L'empatia è stata quasi completamente soppiantata dall'odio. un odio sordo e immotivato, spesso mal rivolto e mar riposto. Un odio che ci offusca e ci impedisce di vedere bene le cose e allora ci affidiamo al leader, seguiamo i suoi diktat e direzioniamo la rabbia come un getto verso un unico obiettivo, che cambia di giorno in giorno. Non abbiamo rispetto di niente e di nessuno, neanche della morte, della sofferenza. E con questo distruggiamo anche la nostra umanità. E il bello è che ormai neanche ce ne rendiamo conto. Questi due mesi di Lockdown dovevano farci diventare migliori, invece ci hanno fatto regredire ancora di piú. E lo capisco, per carità che la rabbia è tanta, che vi sentite abbandonati, ma non è lanciandovi come Don Chisciotte contro i mulini a vento che risolverete il problema, ma direzionando le vostre forze verso i veri responsabili. Fermatevi a ragionare su questo, per esempio.

In Lombardia il coronavirus ha fatto 1.469 morti per milione di abitanti. Nel resto d'Italia 305. Negli Stati Uniti, che non sono certo un bell'esempio, 263. In Germania 95. In Sud Corea 5. In Spagna, uno dei paesi dove le cose sono andate peggio, il virus ha ucciso 562 persone su un milione. In Lombardia quasi tre volte tante. Di tutti i nuovi contagi in Italia, ancora ieri, più della metà sono avvenuti in Lombardia. Qui si è consumato il più osceno disastro dell'amministrazione pubblica che chiunque possa immaginare. Lo dicono i dati, non gli opinionisti. Eppure, nessuno, nessuno degli urlatori da social, è andato sotto casa di Fontana o di Gallera reclamandone le dimissioni, insultandoli, pretendendo che pagassero per i loro errori. Sotto casa di una ragazza di 24 anni, tornata da una prigionia di 18 mesi però si.

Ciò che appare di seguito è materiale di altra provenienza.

/-- 30_encoding.md R102 (derived): the encoder refuses J, and only J, at the offsets with bits 3:0 = 0x1 and at 0xF00,
0xF10, ..., 0xFF0; there are 272 of them. -/
def Obligations.EncoderRefusesExactlyTheCollidingJumps : Prop :=
  (∀ i : Instr, encode i = none ↔
      ∃ off : BitVec 12, i = .j off ∧ (off.toNat % 16 = 1 ∨ (0xF00 ≤ off.toNat ∧ off.toNat % 16 = 0))) ∧
    (∀ off : BitVec 12, ∃ i : Instr, decodeWords (0x9#4 ++ off) 0#16 = some i ∧ (i = .j off ↔ encode (.j off) ≠ none)) ∧
    ((List.range 4096).filter fun n => (encode (.j (BitVec.ofNat 12 n))).isNone).length = 272

/-- 30_encoding.md R104: the reserved first words are those of its list and no others (0xD func 0x4 to 0xF is derived
there); the second word never matters (R107). -/
def Obligations.ReservedWordsAreExactlyThoseListed : Prop :=
  ∀ w0 w1 : Word, decodeWords w0 w1 = none ↔
    (w0.toNat / 4096 = 0x6 ∧ 0x9 ≤ w0.toNat % 16) ∨ (w0.toNat / 4096 = 0x7 ∧ 0x7 ≤ w0.toNat % 16) ∨
    (w0.toNat / 4096 = 0xB ∧ 0x8 ≤ w0.toNat % 16) ∨ (w0.toNat / 4096 = 0xC ∧ 0xE ≤ w0.toNat % 16) ∨
    (w0.toNat / 4096 = 0xD ∧ 0x4 ≤ w0.toNat % 16) ∨ (w0.toNat / 4096 = 0xE ∧ 0xA ≤ w0.toNat / 256 % 16)

/-- 30_encoding.md R103, decision D12 (log 27): a word that selects the row `(match, mask)` decodes the same whatever
stands in the row's unused bits of the first and of the second word. -/
def Obligations.UnusedFieldsAreIgnored : Prop :=
  ∀ row ∈ ([(0xB007#16, 0xF00F#16, 0x00F0#16, 0x0000#16), (0xC000#16, 0xF00F#16, 0x0F00#16, 0x0000#16),
      (0xC001#16, 0xF00F#16, 0x00F0#16, 0x0000#16), (0xC005#16, 0xF00F#16, 0x0FF0#16, 0x0000#16),
      (0xC006#16, 0xF00F#16, 0x0FF0#16, 0x0000#16), (0xC007#16, 0xF00F#16, 0x0FF0#16, 0x0000#16),
      (0xC008#16, 0xF00F#16, 0x0FF0#16, 0x0000#16), (0xC009#16, 0xF00F#16, 0x0FF0#16, 0x0000#16),
      (0xC00A#16, 0xF00F#16, 0x0FF0#16, 0x0000#16), (0xC00B#16, 0xF00F#16, 0x0FF0#16, 0x0000#16),
      (0xC00C#16, 0xF00F#16, 0x00F0#16, 0x0000#16), (0xC00D#16, 0xF00F#16, 0x0F00#16, 0x0000#16),
      (0xE000#16, 0xFF00#16, 0x00FF#16, 0x0000#16), (0xE100#16, 0xFF00#16, 0x00FF#16, 0x0000#16),
      (0xE200#16, 0xFF00#16, 0x00FF#16, 0x0000#16), (0xE300#16, 0xFF00#16, 0x00FF#16, 0x0000#16),
      (0xE400#16, 0xFF00#16, 0x00FF#16, 0x0000#16), (0xE600#16, 0xFF00#16, 0x00FF#16, 0x0000#16),
      (0xE700#16, 0xFF00#16, 0x00FF#16, 0x0000#16), (0xE800#16, 0xFF00#16, 0x00FF#16, 0x0000#16),
      (0xE900#16, 0xFF00#16, 0x00FF#16, 0x0000#16), (0xF007#16, 0xF00F#16, 0x00F0#16, 0x0000#16),
      (0xF008#16, 0xF00F#16, 0x0FF0#16, 0x0000#16), (0xF009#16, 0xF00F#16, 0x0FF0#16, 0x0000#16),
      (0xF00A#16, 0xF00F#16, 0x00F0#16, 0x0000#16), (0xF00B#16, 0xF00F#16, 0x00F0#16, 0xFF00#16),
      (0xF00C#16, 0xF00F#16, 0x0F00#16, 0xFF00#16), (0xF00D#16, 0xF00F#16, 0x0000#16, 0xFFF0#16),
      (0xF00E#16, 0xF00F#16, 0x0000#16, 0xFFF0#16), (0xF00F#16, 0xF00F#16, 0x0000#16, 0xFFF0#16)] :
        List (Word × Word × Word × Word)),
    ∀ w0 w1 d0 d1 : Word, w0 &&& row.2.1 = row.1 →
      decodeWords (w0 ^^^ (d0 &&& row.2.2.1)) (w1 ^^^ (d1 &&& row.2.2.2)) = decodeWords w0 w1

/-- 30_encoding.md R101, decision D11 (log 26): opcode 0x9 decodes as JALR where bits 3:0 are 0x1, else as JR where bits
11:8 are 0xF and bits 3:0 are 0x0, else as J. -/
def Obligations.JumpOpcodeDecodesByPriority : Prop :=
  ∀ (d s f : Nibble) (w1 : Word),
    decodeWords (0x9#4 ++ d ++ s ++ f) w1 =
      if f = 0x1#4 then some (.jalr d s)
      else if d = 0xF#4 ∧ f = 0x0#4 then some (.jr s)
      else some (.j (d ++ s ++ f))

/-- 95_test_vectors.md E1 to E8, the words of the source's eight examples. A sanity statement. -/
def Obligations.SourceExampleWordsDecode : Prop :=
  decodeWords 0x0456#16 0#16 = some (.add 4#4 5#4 6#4) ∧ decodeWords 0x540A#16 0#16 = some (.addi 4#4 10#8) ∧
    decodeWords 0x6450#16 0#16 = some (.lw 4#4 5#4) ∧ decodeWords 0x8004#16 0#16 = some (.beq 4#8) ∧
    decodeWords 0x9FCE#16 0#16 = some (.j 0xFCE#12) ∧ decodeWords 0xC040#16 0#16 = some (.push 4#4) ∧
    decodeWords 0xF40B#16 0x0080#16 = some (.inx 4#4 0x80#8) ∧
    decodeWords 0xF407#16 0x1234#16 = some (.lix 4#4 0x1234#16)

/-- 30_encoding.md R80, R107: what is decoded is well formed, and is 4 bytes long exactly when the opcode is 0xF. -/
def Obligations.DecodedInstructionIsWellFormed : Prop :=
  ∀ (w0 w1 : Word) (i : Instr), decodeWords w0 w1 = some i →
    i.wellFormed = true ∧ i.lengthBytes = if w0.toNat / 4096 = 0xF then 4 else 2

/-! ### The step -/

/-- 10_state.md R36, 20_memory.md R57: when the four bytes at pc decode to `i`, the core is running, pc is even and the
bytes of `i` are populated, the step is the meaning of `i`, with nothing around it. -/
def Obligations.StepRunsTheDecodedInstruction : Prop :=
  ∀ (s : State) (i : Instr) (rest : List Byte), s.halted = false → isOdd s.pc = false →
    (∀ k < i.lengthBytes, s.readable (s.pc + BitVec.ofNat 16 k) = true) →
    decode [s.byteAt s.pc, s.byteAt (s.pc + 1#16), s.byteAt (s.pc + 2#16), s.byteAt (s.pc + 3#16)] = .ok (i, rest) →
    i.wellFormed = true → step s = exec i s

/-- 60_exceptions.md R342 items 2 to 5, decision D39 (log 33): the stops of the fetch and the decode, each where no
earlier one holds. The address Unpopulated reports is log 8's. -/
def Obligations.FetchStopsInOrder : Prop :=
  ∀ s : State, s.halted = false →
    (isOdd s.pc = true → step s = .fault (.misalignedFetch s.pc)) ∧
    (isOdd s.pc = false → (s.readable s.pc && s.readable (s.pc + 1#16)) = false →
      step s = .fault (.unpopulated s.pc)) ∧
    (isOdd s.pc = false → (s.readable s.pc && s.readable (s.pc + 1#16)) = true →
      (s.wordAt s.pc).toNat / 4096 = 0xF → (s.readable (s.pc + 2#16) && s.readable (s.pc + 3#16)) = false →
      step s = .fault (.unpopulated (s.pc + 2#16))) ∧
    (isOdd s.pc = false → (s.readable s.pc && s.readable (s.pc + 1#16)) = true →
      decodeWords (s.wordAt s.pc) 0#16 = none → step s = .fault (.illegalInstruction (s.wordAt s.pc)))

/-- 10_state.md R29: a halted core executes no instruction. That the model answers the same state is its choice
(log 17). -/
def Obligations.HaltedCoreStays : Prop := ∀ s : State, s.halted = true → step s = .next s

/-! ### Arithmetic and logic -/

/-- 40_alu.md R120, R123, R128: ADD and ADDI. Result and flags over exact integers (formulas D7, log 23). -/
def Obligations.AdditionWritesSumAndFlags : Prop :=
  ∀ (rd rs1 rs2 : RegNum) (imm8 : Byte) (s : State),
    ∀ p ∈ [(Instr.add rd rs1 rs2, s.readReg rs1, s.readReg rs2), (.addi rd imm8, s.readReg rd, imm8.signExtend 16)],
      Completes p.1 s fun t =>
        t.readReg rd = (if rd = 0#4 then 0#16 else p.2.1 + p.2.2) ∧ AdditionFlags t.flags p.2.1 p.2.2 ∧
          t.pc = s.pc + 2#16 ∧ Frame s t [rd] [] []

Silvia Romano è stata chiamata terrorista, è stata accusata di aver rubato, lei, i soldi che servivano per curare i malati italiani, dimenticando tutte le ruberie perpetrate da chi ora urla allo scandalo. Qualcuno addirittura si è spinto a chiederne l'arresto, qualcuno addirittura l'impiccagione, altri hanno lanciato bottiglie contro le sue finestre, condannandola mille volte secondo accuse inventate: è vestita da terrorista, è incinta, s'è sposata, è complice dei rapitori, è ingrassata, sorride, come si permette? Perché ad alcuni hanno talmente lavato il cervello sul "noi" contro di "voi", che ogni nefandezza che fanno davanti agli occhi quelli del "noi" non le vedono piú. E perché questa narrazione distorta tiene le persone impegnate a cercare nemici nella terra del "voi". E in questa visione del mondo Silvia oggi è "voi" ideale. Pur avendo quindi davanti i responsabili del disastro che ha ucciso famiglie, padri, madri, zii, nonni, mogli, sorelle, fratelli (come dimostrano dati insindacabili, facili da leggere: numeri, semplicissimi, che puntano il dito contro chi ha gestito in modo pessimo questa pandemia), nessuno ha sentito il bisogno di aizzare le folle contro quelle persone.

Capisco tutta la rabbia repressa e giustamente provata per l'ingiustizia di un virus cosí letale, ma è stata direzionata verso una ragazza di 24 anni che finalmente riabbracciava la sua famiglia dopo essere stata sequestrata per un anno e mezzo. Un facile obiettivo, alla portata di tutti, un ottimo parafulmine che gli istigatori, i provocatori, hanno messo a disposizione del popolo in una nuova, macabra riedizione del Panem et Circenses di romana memoria. E non voglio neanche parlare dello schifo letto sotto il tweet del Presidente della Repubblica Mattarella nel suo messaggio di cordoglio per la morte di Ezio Bosso, uomo che per dignità oltre che per arte era sicuramente migliore di buona parte di noi. Anche lì, messaggi qualunquisti, lesivi anche della dignità del Capo dello Stato che rappresenta la Repubblica Italiana e ne garantisce il funzionamento.

Non mi stancherò mai di dire, nella mia piccola dignità di scrittore in erba, che è il momento per tutti di fare un passo indietro e tornare a parlare piú di noi e meno degli altri. Di diventare piú fattivi e meno teorici, di parlare di soluzioni e non di problemi. Perché questo paese e il mondo intero hanno bisogno di persone che amano, che si confrontano, che dialogano e non di muri e di steccati, di divisioni e di intolleranze. Perché è facile fare i f***i con il c**o degli altri, ma quando gli altri non ci sono piú, il prossimo c**o ad essere violato potrebbe essere davvero il nostro.